-------- RECORDS FOR THIS EXERCISE --------

/-- Settles O48: a flip of slot 0 is one of position 0, which no syndrome counts. -/
theorem overallParityFlipIsNonRecoverable : Obligations.OverallParityFlipIsNonRecoverable := by
  refine ⟨fun pb buf s t cls idx h hr => ?_, fun d s h => ⟨_, 0#7, exec_encode_parityByte h s, ?_⟩⟩
  · have hcls := classify_zero_odd.symm.trans (classify_of_exec_decode h hr)
    exact (congrArg Prod.fst hcls).symm
  · exact exec_decode_errorVector h (interleaveBits_flip_slot _ d (k := 0) (by decide)) (syndrome_bitMask (by decide))
      (overallParity_bitMask (by decide)) classify_zero_odd s

/-! ### Any error vector -/

/-- The changed codeword is the one made by `ENCODE` and an error vector, whose bits are where the two differ. -/
theorem exists_errorVector {d d' : Buf} {pb pb' : Byte} {cw cw' : Buf} {s : State} (hd : d.length = 15)
    (hd' : d'.length = 15) (henc : exec (.encode d) s = .next (s.respond (.ok (.encode pb))))
    (hint : exec (.interleave pb d) s = .next (s.respond (.ok (.interleave cw))))
    (hint' : exec (.interleave pb' d') s = .next (s.respond (.ok (.interleave cw')))) :
    ∃ e : Codeword, interleaveBits pb' d' = interleaveBits (parityByte d) d ^^^ e ∧
      ∀ i < 128, bitOf e i = (getBit cw' i != getBit cw i) := by
  obtain rfl := eq_of_exec_encode hd henc
  obtain rfl := eq_of_exec_interleave hd hint
  obtain rfl := eq_of_exec_interleave hd' hint'
  refine ⟨interleaveBits pb' d' ^^^ interleaveBits (parityByte d) d, ?_, fun i hi => ?_⟩
  · rw [BitVec.xor_comm (interleaveBits pb' d'), ← BitVec.xor_assoc, BitVec.xor_self, BitVec.zero_xor]
  · rw [getBit_codewordBytes _ hi, getBit_codewordBytes _ hi, bitOf_xor]

/-- Settles O50, from the bits of the error vector. -/
theorem syndromeAndParityOfTheErrorVector : Obligations.SyndromeAndParityOfTheErrorVector := by
  intro d d' pb pb' cw cw' s hd hd' henc hint hint'
  obtain ⟨e, he, hbits⟩ := exists_errorVector hd hd' henc hint hint'
  refine ⟨_, _, _, _, exec_decode_errorVector hd' he rfl rfl Prod.mk.eta.symm s, syndrome_toNat hbits, ?_⟩
  rw [← List.countP_eq_length_filter]
  exact overallParity_eq_decide hbits

/-- Two different positions have a nonzero XOR. -/
theorem ofNat_xor_ne_zero {a b : Nat} (ha : a < 128) (hb : b < 128) (hab : a ≠ b) :
    BitVec.ofNat 7 (a ^^^ b) ≠ 0#7 := by
  rw [BitVec.ofNat_xor, Ne, BitVec.xor_eq_zero_iff]
  intro h
  have hnat := congrArg BitVec.toNat h
  rw [toNat_ofNat_position ha, toNat_ofNat_position hb] at hnat
  exact hab hnat

/-- Settles O49: the error vector is two single flips, whose positions do not cancel and whose weights do. -/
theorem everyDoubleFlipIsNonRecoverable : Obligations.EveryDoubleFlipIsNonRecoverable := by
  intro d d' pb pb' cw cw' a b s hd hd' henc hint hint' ha hb hab hflips
  obtain ⟨e, he, hbits⟩ := exists_errorVector hd hd' henc hint hint'
  have hvec : e = bitMask 128 a ^^^ bitMask 128 b := by
    refine eq_of_bitOf_eq fun i hi => ?_
    have hdiff : (getBit cw' i != getBit cw i) = decide (i = a ∨ i = b) := by
      rw [Bool.eq_iff_iff, bne_iff_ne, decide_eq_true_iff, hflips i hi]
    rw [hbits i hi, hdiff, bitOf_xor, bitOf_bitMask ha hi, bitOf_bitMask hb hi]
    by_cases h : i = a <;> simp [h, hab]
  have hsyn : syndrome e = BitVec.ofNat 7 (a ^^^ b) := by
    rw [hvec, syndrome_xor, syndrome_bitMask ha, syndrome_bitMask hb, BitVec.ofNat_xor]
  have hovp : overallParity e = false := by
    rw [hvec, overallParity_xor, overallParity_bitMask ha, overallParity_bitMask hb, Bool.xor_self]
  exact ⟨_, exec_decode_errorVector hd' he hsyn hovp (classify_nonzero_even (ofNat_xor_ne_zero ha hb hab)) s⟩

--------

• GOAL OF THE EXERCISE: Whenever a line above includes the string "hbits", copy it.

• OUTPUT:
  obtain ⟨e, he, hbits⟩ := exists_errorVector hd hd' henc hint hint'
  refine ⟨_, _, _, _, exec_decode_errorVector hd' he rfl rfl Prod.mk.eta.symm s, syndrome_toNat hbits, ?_⟩
  exact overallParity_eq_decide hbits
  obtain ⟨e, he, hbits⟩ := exists_errorVector hd hd' henc hint hint'
    rw [hbits i hi, hdiff, bitOf_xor, bitOf_bitMask ha hi, bitOf_bitMask hb hi]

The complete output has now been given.